But the Obama moratorium on Sand Bars had an effect......big effect on Hatteras Beaches anyway.:redface:

I remember an unseasonable warm January day at Cape Point NC several years ago. The day was devoid of wind and the water was clear. If you looked in any direction all through the afternoon, the Sand Bars and garage door sized boils were happening everywhere where the Sand Bars were taking out Spiney's. Strangely no one was kayaking out that day. Large Dorsal and Tail fins of 6' to 8'+ Sand Bars cutting the waters, a frenzied moment of shaking....afterwards only a pink stain to mark the passing of a Spiney....:redface:

Acting on impulse I tied on a 5 ounce Hopkins on a 1507/SL30SH and began chucking it on out there. On the very first retrieve the lure suddenly went heavy, as in 300 hundred Pounds Heavy Another Hatteras Friend also hooked up to big Sand Bar on Hopkins using a big Spinning Rod setup. Hooked up a few more times before I lost my last 5 ounce Hopkins. 

I still have several large 10" long Gibbs Popping Plugs that I was going to chuck out into the "Death Zone" but I never got around to taking the hooks off. Hooks on meant certain loss to a $18 lure.

Large Drum came back only because they were removed from having a target on their backs.

Where am I going with this? I am not sure but Sand Bars are getting mighty big these days after possession was outlawed. Never did see anyone take a Kayak out that winter


----------



## 40inchreds (Jan 13, 2018)

I'm waiting on good weather to give it a try for some Sandbars, sand tigers, whites, dusky and the not so known about winter hammer. You really don't know what you will catch since it's kind of a unfished fishery. I just need a day where it's not blowing 10 plus and 2ft plus waves/chop and 50 degree water and air because it takes like 30 minutes to drop a bait to my favorite spot and it's one thing to get your ass kicked but it totally sucks to get your ass kicked, freeze and catch nothing. I have a feeling 2 of the 3 can be avoided. When I get a few days of good weather leading into a day I can fish I'm gonna yak out some baits and do some winter surf fishing. How cold of water have you seen good size sharks caught up there?


----------



## Garboman (Jul 22, 2010)

40inchreds said:


> I'm waiting on good weather to give it a try for some Sandbars, sand tigers, whites, dusky and the not so known about winter hammer. You really don't know what you will catch since it's kind of a unfished fishery. I just need a day where it's not blowing 10 plus and 2ft plus waves/chop and 50 degree water and air because it takes like 30 minutes to drop a bait to my favorite spot and it's one thing to get your ass kicked but it totally sucks to get your ass kicked, freeze and catch nothing. I have a feeling 2 of the 3 can be avoided. When I get a few days of good weather leading into a day I can fish I'm gonna yak out some baits and do some winter surf fishing. How cold of water have you seen good size sharks caught up there?
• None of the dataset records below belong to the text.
/-- A TIMEUTC step, and one that leaves the slot alone. -/
theorem witness_UtcSlotNeverRead :
    (∃ t, step (scanning fu) = .next t) ∧ ∃ t, step (scanning unk) = .next t := ⟨⟨_, rfl⟩, ⟨_, rfl⟩⟩

/-- A step of each kind: reset, ingest, discard, frame, and one that leaves `BUF` alone. -/
theorem witness_BufChangesOnlyAtItsEnds :
    (∃ t, step { scanning fu with pins := { testPins false with rst := true } } = .next t ∧ t.buf = []) ∧
    (∃ t, step (offered [unk]) = .next t ∧ t.buf = unk) ∧
    (∃ t, step (scanning [0x00, 0xB5]) = .next t ∧ t.buf = []) ∧
    (∃ t, step (scanning (unk ++ [0xB5])) = .next t ∧ t.buf = [0xB5]) ∧
    ∃ t, step holding = .next t ∧ t.buf = fu.take 10 :=
  ⟨⟨_, rfl, rfl⟩, ⟨_, rfl, rfl⟩, ⟨_, rfl, rfl⟩, ⟨_, rfl, rfl⟩, ⟨_, rfl, rfl⟩⟩

/-- No move, a legal move with `rst` at 1 that changes the configuration, one at 0 that does not, and one that may not. -/
theorem witness_HostMoveSetsPinsOrIsRefused :
    testState.host = [] ∧
    (∃ m rest, ({ testState with host := [⟨{ testPins true with rst := true }, []⟩] } : State).host = m :: rest ∧
      m.pins.rst = true) ∧
    (∃ m rest, ({ testState with host := [⟨testPins false, [unk]⟩] } : State).host = m :: rest ∧
      m.pins.cfgWeek = testState.pins.cfgWeek ∧ m.pins.cfgFwdForeign = testState.pins.cfgFwdForeign) ∧
    ∃ m rest, reconfiguring.host = m :: rest ∧ m.pins.rst = false ∧ m.pins.cfgWeek ≠ reconfiguring.pins.cfgWeek :=
  ⟨rfl, ⟨_, _, rfl, rfl⟩, ⟨_, _, rfl, rfl, rfl⟩, ⟨_, _, rfl, rfl, by decide⟩⟩

/-- A record of the greatest length, with a byte and a bit at each boundary. -/
theorem witness_RecordPacking : m8.length ≤ 92 ∧ 0 < m8.length ∧ 91 < m8.length ∧ 8 * m7.length ≤ 160 := by decide

theorem witness_PortsFollowPhase :
    ({ testState with pins := { testPins false with rst := true } } : State).pins.rst = true ∧
    (reporting .fatal false false).pins.rst = false ∧ (reporting .fatal false false).phase = .fatal := ⟨rfl, rfl, rfl⟩

end Sys2Proof.Tests
end

section
/-! PROOFS. Where the fields of a wire frame stand, and which bytes its checksum covers (30_encoding.md R70, R73). -/

namespace Sys2Proof

/-! ### The fields of an encoded frame -/

/-- Behind the six header bytes stand the payload and the two checksum bytes. -/
theorem encodeFrame_drop_six (bd : Build) (cls id : Byte) (P : Bytes) :
    (encodeFrame bd cls id P).drop 6 = P ++ [(chkFrame cls id P).1, (chkFrame cls id P).2] := by
  simp [encodeFrame_eq_cons]

/-- A byte behind the header is a byte of the payload or of the checksum. -/
theorem byteAt_encodeFrame_six_add (bd : Build) (cls id : Byte) {P : Bytes} {i : Nat} (h : i < P.length + 2) :
    byteAt (encodeFrame bd cls id P) (6 + i) =
      byteAt (P ++ [(chkFrame cls id P).1, (chkFrame cls id P).2]) i := by
  rw [← encodeFrame_drop_six bd cls id P, byteAt_drop (by rw [encodeFrame_length]; omega)]
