-- ==== Sys2Proof/Decode.lean ====
section
/-! DEFINITION. From words to instructions and back (30_encoding.md): the decoder, total on any words and
rejecting by name, then the encoder written from the same format strings. Also what the syntax alone says of an
instruction: its parameters, its length, whether it is a conditional. -/

namespace Sys2Proof

/-- Why words are no instruction: the first word has no format or no defined opcode (rules R97, R106), or the
extension word names no value (rules R100, R130). -/
inductive DecodeError where
  | illegalInstruction
  | badExtensionWord
deriving DecidableEq, Repr

/-- The number of a general register, 0 to 7 (rule R20). -/
def Reg.number : Reg → Nat
  | .a => 0
  | .b => 1
  | .c => 2
  | .i => 3
  | .xh => 4
  | .xl => 5
  | .yh => 6
  | .yl => 7

/-- The general register of a number, read modulo 8 (rule R20). -/
def Reg.ofNumber (n : Nat) : Reg :=
  match n % 8 with
  | 0 => .a
  | 1 => .b
  | 2 => .c
  | 3 => .i
  | 4 => .xh
  | 5 => .xl
  | 6 => .yh
  | _ => .yl

/-- The value a code names, `n` being the word a next-word code would take (rule R120); `none` for 0x0f and for
every number above 0x3f, which name no value (rule R100). -/
def Value.decode (code : Nat) (n : Word) : Option Value :=
  if code < 0x08 then some (.reg (Reg.ofNumber code))
  else if code = 0x08 then some (.dreg .dx)
  else if code = 0x09 then some (.dreg .dy)
  else if code = 0x0a then some (.freg .fa)
  else if code = 0x0b then some (.freg .fb)
  else if code = 0x0c then some .stack
  else if code = 0x0d then some (.pick n)
  else if code = 0x0e then some .peek
  else if code = 0x0f then none
  else if code < 0x18 then some (.ind (Reg.ofNumber code))
  else if code < 0x20 then some (.idx (Reg.ofNumber code) n)
  else if code = 0x20 then some (.next n)
  else if code = 0x21 then some .ex
  else if code = 0x22 then some .pc
  else if code = 0x23 then some .sp
  else if code = 0x24 then some (.mem n)
  else if code = 0x25 then some .minusOne
  else if code < 0x36 then some (.small (BitVec.ofNat 4 (code - 0x26)))
  else if h : code < 0x40 then some (.power ⟨code - 0x36, by omega⟩)
  else none

/-- The operand of a field: its own code, or for 0x0f the code in the extension word `w1` (rules R99, R100, R130).
`w1` and `w2` are the two words that follow what has been read so far. -/
def Operand.decode (field : BitVec 6) (w1 w2 : Word) : Except DecodeError Operand :=
  match Value.decode field.toNat w1 with
  | some v => .ok ⟨false, v⟩
  | none =>
    match Value.decode w1.toNat w2 with
    | some v => .ok ⟨true, v⟩
    | none => .error .badExtensionWord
The Sand Bars hang out on the beach at Cape Point all winter long. Water Temps drop into the low 50's unless it gets really cold. No need to yak at Cape Point, just chuck a big bait out in a cut or over the bar with a heaver and it will happen. Seven or Eight Foot Sand Bar on 20 pound test line is all the Shark I need Hooked a few that refused to even show themselves or slow down. Most often a Sand Bar will jump at the Hook set, kind of surprising sometimes how shallow and close they will be. Once I underhanded a head from a 7 or 8 pound Jumping Mullet in the first trough off the sand. I was talking trash to the Red Head and knew a hit was on the way... Took all of ten minutes to have a monster on. Brought around 300 five to eight footers to the beach winter of 2017. Got stripped ten or so times by the larger ones. I kept trying for a Winter Drum and I kept getting Slammed. I also had to retire two Daiwa SHV reels that got toasted. Daiwa should send me some new ones and I will demo them on Hammers.....
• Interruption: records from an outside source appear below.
/-- The magnitude reaches 2^277 units, past every finite number, exactly from half a unit above the largest finite
number on. -/
theorem rounds_up_to_infinity {x : ℚ} {q k : ℕ} (hx : k = 0 ∨ (2 : ℚ) ^ (23 + k) ≤ x) (hx' : x < 2 ^ (24 + k))
    (hq : q ≤ 2 ^ 24) (h : |x / 2 ^ k - q| ≤ 1 / 2) (he : |x / 2 ^ k - q| = 1 / 2 → q % 2 = 0) :
    2 ^ 277 ≤ q * 2 ^ k ↔ (2 ^ 25 - 1) * (2 : ℚ) ^ 252 ≤ x := by
  have hk : (0 : ℚ) < 2 ^ k := by positivity
  have hP : (0 : ℚ) < 2 ^ 252 := by positivity
  have hT1 : (2 : ℚ) ^ 276 < (2 ^ 25 - 1) * 2 ^ 252 := by
    rw [show (2 : ℚ) ^ 276 = 2 ^ 24 * 2 ^ 252 by rw [← pow_add]]
    exact mul_lt_mul_of_pos_right (by norm_num) hP
  have hT2 : (2 ^ 25 - 1) * (2 : ℚ) ^ 252 < 2 ^ 277 := by
    rw [show (2 : ℚ) ^ 277 = 2 ^ 25 * 2 ^ 252 by rw [← pow_add]]
    exact mul_lt_mul_of_pos_right (by norm_num) hP
  rcases Nat.lt_trichotomy k 253 with hlt | rfl | hgt
  · have a : (2 : ℚ) ^ (24 + k) ≤ 2 ^ 276 := pow_le_pow_right₀ (by norm_num) (by omega)
    have b : q * 2 ^ k ≤ 2 ^ 276 := by
      calc q * 2 ^ k ≤ 2 ^ 24 * 2 ^ k := Nat.mul_le_mul_right _ hq
        _ = 2 ^ (24 + k) := (pow_add _ _ _).symm
        _ ≤ 2 ^ 276 := pow_le_pow_right₀ (by norm_num) (by omega)
    have c : (2 : ℕ) ^ 276 < 2 ^ 277 := pow_lt_pow_right₀ (by norm_num) (by norm_num)
    exact ⟨fun h => absurd h (not_le.2 (lt_of_le_of_lt b c)), fun h => absurd h (not_le.2 (lt_trans (lt_of_lt_of_le hx' a) hT1))⟩
  · have e : (2 : ℕ) ^ 277 = 2 ^ 24 * 2 ^ 253 := by rw [← pow_add]
    have e' : (2 ^ 25 - 1) * (2 : ℚ) ^ 252 = (2 ^ 24 - 1 / 2) * 2 ^ 253 := by norm_num
    rw [e, e', ← le_div_iff₀ hk, Nat.mul_le_mul_right_iff (by positivity)]
    generalize x / 2 ^ 253 = y at *
    rw [abs_le] at h
    constructor
    · intro h1
      have hq24 : q = 2 ^ 24 := le_antisymm hq h1
      subst hq24
      push_cast at h
      linarith [h.1]
    · intro h1
      by_contra hc
      have h2 : q + 1 ≤ 2 ^ 24 := by omega
      have h3 : (q : ℚ) + 1 ≤ 2 ^ 24 := by exact_mod_cast h2
      have h4 : (q : ℚ) + 1 = 2 ^ 24 := by linarith [h.2]
      have h5 : y - q = 1 / 2 := by linarith [h.2]
      have h6 := he (by rw [h5]; norm_num)
      have h7 : q + 1 = 2 ^ 24 := by exact_mod_cast h4
      omega
  · have a : (2 : ℚ) ^ 277 ≤ 2 ^ (23 + k) := pow_le_pow_right₀ (by norm_num) (by omega)
    have hx1 : (2 : ℚ) ^ (23 + k) ≤ x := hx.resolve_left (by omega)
    have b : (2 : ℚ) ^ 23 ≤ x / 2 ^ k := by rwa [le_div_iff₀ hk, ← pow_add]
    have c : 2 ^ 23 ≤ q := by
      rw [abs_le] at h
      by_contra hc
      have h1 : q + 1 ≤ 2 ^ 23 := by omega
      have h2 : (q : ℚ) + 1 ≤ 2 ^ 23 := by exact_mod_cast h1
      linarith [h.2]
    have d : 2 ^ 277 ≤ q * 2 ^ k := by
      calc 2 ^ 277 ≤ 2 ^ (23 + k) := pow_le_pow_right₀ (by norm_num) (by omega)
        _ = 2 ^ 23 * 2 ^ k := pow_add _ _ _
        _ ≤ q * 2 ^ k := Nat.mul_le_mul_right _ c
    exact ⟨fun _ => hT2.le.trans (a.trans hx1), fun _ => d⟩

/-- The sign of a number of units, as a factor. -/
def signFactor (neg : Bool) : ℚ := if neg then -1 else 1

theorem signedUnits_eq (neg : Bool) (n : ℕ) : (signedUnits neg n : ℚ) = signFactor neg * n := by
  cases neg <;> simp [signedUnits, signFactor]

theorem abs_signFactor_mul (neg : Bool) (x : ℚ) : |signFactor neg * x| = |x| := by
  cases neg <;> simp [signFactor]

/-- `roundUnits` rounds the exact number of units once, to nearest, ties to even, with an infinity where the format
ends (rules R6, R143, R221). -/
theorem isRounding_roundUnits (neg : Bool) (num : ℕ) {den : ℕ} (hd : 0 < den) :
    IsRounding (signFactor neg * (num / den) / 2 ^ 149) (roundUnits neg num den) := by
  obtain ⟨hk, hk'⟩ := spacing_spec num hd
  unfold roundUnits
  dsimp only
  generalize (num / den).log2 - 23 = k at *
  have hk0 : (0 : ℚ) < 2 ^ k := by positivity
  have hx0 : (0 : ℚ) ≤ (num : ℚ) / den := by positivity
  obtain ⟨h, he⟩ := nearestEven_spec num (den := den <<< k) (by rw [Nat.shiftLeft_eq]; positivity)
  rw [show ((den <<< k : ℕ) : ℚ) = den * 2 ^ k by rw [Nat.shiftLeft_eq]; push_cast; rfl, ← div_div] at h he
  generalize nearestEven num (den <<< k) = q at *
  generalize (num : ℚ) / den = x at *
  have hy : x / 2 ^ k < 2 ^ 24 := by rwa [div_lt_iff₀ hk0, ← pow_add]
  have hq : q ≤ 2 ^ 24 := by
    rw [abs_le] at h
    by_contra hc
    have h1 : 2 ^ 24 + 1 ≤ q := by omega
    have h2 : (2 : ℚ) ^ 24 + 1 ≤ q := by exact_mod_cast h1
    linarith [h.1]
  have hq' : k = 0 ∨ 2 ^ 23 ≤ q := by
    refine hk.imp_right fun hb => ?_
    have b : (2 : ℚ) ^ 23 ≤ x / 2 ^ k := by rwa [le_div_iff₀ hk0, ← pow_add]
    rw [abs_le] at h
    by_contra hc
    have h1 : q + 1 ≤ 2 ^ 23 := by omega
    have h2 : (q : ℚ) + 1 ≤ 2 ^ 23 := by exact_mod_cast h1
    linarith [h.2]
  have hinf := rounds_up_to_infinity hk hk' hq h he
  obtain ⟨p1, p2⟩ := packUnits_spec neg hq hq'
  have habs : |signFactor neg * x / 2 ^ 149| = x / 2 ^ 149 := by
    rw [abs_div, abs_signFactor_mul, abs_of_nonneg hx0, abs_of_pos (by positivity)]
  unfold IsRounding
  rw [habs]
  have hiff : (2 ^ 25 - 1) * (2 : ℚ) ^ 103 ≤ x / 2 ^ 149 ↔ (2 ^ 25 - 1) * (2 : ℚ) ^ 252 ≤ x := by
    rw [le_div_iff₀ (by positivity), mul_assoc, ← pow_add]
  split
  · rename_i hbig
    have hb := hiff.1 hbig
    have hpos : (0 : ℚ) < x := lt_of_lt_of_le (by norm_num) hb
    rw [p2 (hinf.2 hb)]
    congr 1
    cases neg
    · simp only [signFactor, if_false, Bool.false_eq_true, one_mul]
      exact (decide_eq_false (not_lt.2 (by positivity))).symm
    · simp only [signFactor, if_true]
      refine (decide_eq_true ?_).symm
      have : (0 : ℚ) < x / 2 ^ 149 := by positivity
      rw [neg_one_mul, neg_div]
      linarith
  · rename_i hsmall
    have hlt : q * 2 ^ k < 2 ^ 277 := not_le.1 fun hc => hsmall (hiff.2 (hinf.1 hc))
    obtain ⟨v1, v2⟩ := p1 hlt
    refine ⟨_, ⟨neg, q * 2 ^ k, v1, rfl⟩, ?_⟩
    rintro p' v' ⟨neg', n, hv, rfl⟩
    obtain ⟨m, j, rfl, hm, _, _⟩ := finite_form hv
    obtain ⟨g1, g2⟩ := nearest_magnitude hk h he (j := j) hm
    have hE : (0 : ℚ) < 2 ^ 149 := by positivity
    have e1 : |signFactor neg * x / 2 ^ 149 - (signedUnits neg (q * 2 ^ k) : ℚ) / 2 ^ 149| =
        |x - (q * 2 ^ k : ℕ)| / 2 ^ 149 := by
      rw [signedUnits_eq, ← sub_div, ← mul_sub, abs_div, abs_signFactor_mul, abs_of_pos hE]
    rw [e1]
    by_cases hs : neg' = neg
    · subst hs
      have e2 : |signFactor neg' * x / 2 ^ 149 - (signedUnits neg' (m * 2 ^ j) : ℚ) / 2 ^ 149| =
          |x - (m * 2 ^ j : ℕ)| / 2 ^ 149 := by
        rw [signedUnits_eq, ← sub_div, ← mul_sub, abs_div, abs_signFactor_mul, abs_of_pos hE]
      rw [e2]
      refine ⟨div_le_div_of_nonneg_right g1 hE.le, fun e => ?_⟩
      rcases g2 ((div_left_inj' hE.ne').1 e) with g | g
      · exact .inl (by rw [g])
      · exact .inr (v2 g)
    · have e2 : |signFactor neg * x / 2 ^ 149 - (signedUnits neg' (m * 2 ^ j) : ℚ) / 2 ^ 149| =
          (x + (m * 2 ^ j : ℕ)) / 2 ^ 149 := by
        have hn : signFactor neg' = -signFactor neg := by cases neg <;> cases neg' <;> simp_all [signFactor]
        rw [signedUnits_eq, hn, ← sub_div, neg_mul, sub_neg_eq_add, ← mul_add, abs_div, abs_signFactor_mul,
          abs_of_pos hE, abs_of_nonneg (by positivity)]
      rw [e2]
      have hn0 : (0 : ℚ) ≤ (m * 2 ^ j : ℕ) := Nat.cast_nonneg _
      have g3 : |x - (m * 2 ^ j : ℕ)| ≤ x + (m * 2 ^ j : ℕ) := abs_le.2 ⟨by linarith, by linarith⟩
      refine ⟨div_le_div_of_nonneg_right (g1.trans g3) hE.le, fun e => ?_⟩
      have e' := (div_left_inj' hE.ne').1 e
      have e3 : |x - (m * 2 ^ j : ℕ)| = x + (m * 2 ^ j : ℕ) := le_antisymm g3 (by linarith)
      have hz : x = 0 ∨ ((m * 2 ^ j : ℕ) : ℚ) = 0 := by
        rcases abs_cases (x - (m * 2 ^ j : ℕ)) with ⟨c, _⟩ | ⟨c, _⟩
        · exact .inr (by linarith)
        · exact .inl (by linarith)
      rcases g2 (by linarith) with g | g
      · left
        have hq0 : ((q * 2 ^ k : ℕ) : ℚ) = 0 := by
          rcases hz with hz | hz
          · have g4 := (nearest_magnitude hk h he (m := 0) (j := 0) (by norm_num)).1
            rw [hz, Nat.zero_mul, Nat.cast_zero, sub_zero, abs_zero, zero_sub, abs_neg] at g4
            exact abs_eq_zero.1 (le_antisymm g4 (abs_nonneg _))
          · rw [← g]
            exact hz
        rw [signedUnits_eq, signedUnits_eq, g, hq0, mul_zero, mul_zero]
      · exact .inr (v2 g)

/-- A rounding of a number that the format holds is that number. -/
theorem isRounding_exact {p p' : Dword} {q : ℚ} (h : IsRounding q p) (hv : HasValue p' q)
    (hq : |q| < (2 ^ 25 - 1) * 2 ^ 103) : HasValue p q := by
  unfold IsRounding at h
  rw [if_neg (not_le.2 hq)] at h
  obtain ⟨v, h1, h2⟩ := h
  have h3 := (h2 p' q hv).1
  rw [sub_self, abs_zero] at h3
  have h4 : q - v = 0 := abs_eq_zero.1 (le_antisymm h3 (abs_nonneg _))
  rwa [show q = v by linarith]

end Sys2Proof.Machine
end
In winter I have a few good spots to cast net Big Mullet, you have to do it in the dark with a big net.

No one was yaking that Winter, it would have been a sure thing to have the Sharks either hit the yak directly or at least breach on it as soon as it crossed the bar. A lot of days it was splash bite.....they were stacked up

Suckers are there waiting in the Hook Tonight looking for Christmas Dinner right as I type, yak on out


----------



## 40inchreds (Jan 13, 2018)

Down where I'm at our sand bars don't jump but they fight hard. A 8ft sandbar on 20# is a achievement. My biggest sand bar is about 7ft. I know they can get to 9 but it's rare. Sand bars are actually pretty cool, they can tuck there fins a little and slime there body to swim faster and can stick there fins out to produce more lift when swimming slower. Most the Sandbars I catch are on a lot heavier then 20# but they give one good first run and then hold and swim side to side, they are pretty sporty. 
The biggest I know of being caught in my area was 99 inches tail length. Some of them get pretty fat. My buddy caught a 9ft sandtiger and it was fat as hell, probably 300-350lbs. A lot of people don't know about the cool water hammers. They are the Carolina hammer and we're only classified a few years ago. They look exactly like another hammer head, I can't remember off the top of my head if it's the smooth or scalloped but they have different behavior patterns and tolerate cooler waters very well. The only way to tell them apart is by the number of vertabrates. I've caught the baby's in the 3ft range in 56-58 degree water in the spring. The thing about cool water sharks is they have to stay active to keep there body temps up which means they have to feed a lot more from all the extra activity that speeds up there metabolism. Majority of the time if they are around they will eat. I've never specifically sharked fished in the winter but we did a trip on warm foggy night in the end of February and paddling out with the headlamp in the dark was hard because your breath would get caught in the light and you could only see your breath and the foggy moist air made it way worse. To top it off conditions were way worse then forecast and the waves were 2-3 ft and of course I must of ran into that one wave you read about on forecast that can be 2 to 3 times the size of a normal wave in a 24 hr period. My breath whited out my view and then I'm staring at a huge wave/swell that's the top is creating over on itself and about to form into a big curler. The tip crest on me and the whole wave creat right as I got over it. It sounded thunderous and if I would of been about a half second behind where I was I would of got demolished in the dark of night when it was so foggy you couldn't see 30ft with a spot light. No body got a hit but we weren't at my secret spot and fishing can be hit or miss. That was the only trip I've done in the winter specifically for sharks. But I've heard sandbars are catchable in cool waters.


----------



## Garboman (Jul 22, 2010)

40inchreds said:


> Down where I'm at our sand bars don't jump but they fight hard. A 8ft sandbar on 20# is a achievement. My biggest sand bar is about 7ft. I know they can get to 9 but it's rare. Sand bars are actually pretty cool, they can tuck there fins a little and slime there body to swim faster and can stick there fins out to produce more lift when swimming slower. Most the Sandbars I catch are on a lot heavier then 20# but they give one good first run and then hold and swim side to side, they are pretty sporty.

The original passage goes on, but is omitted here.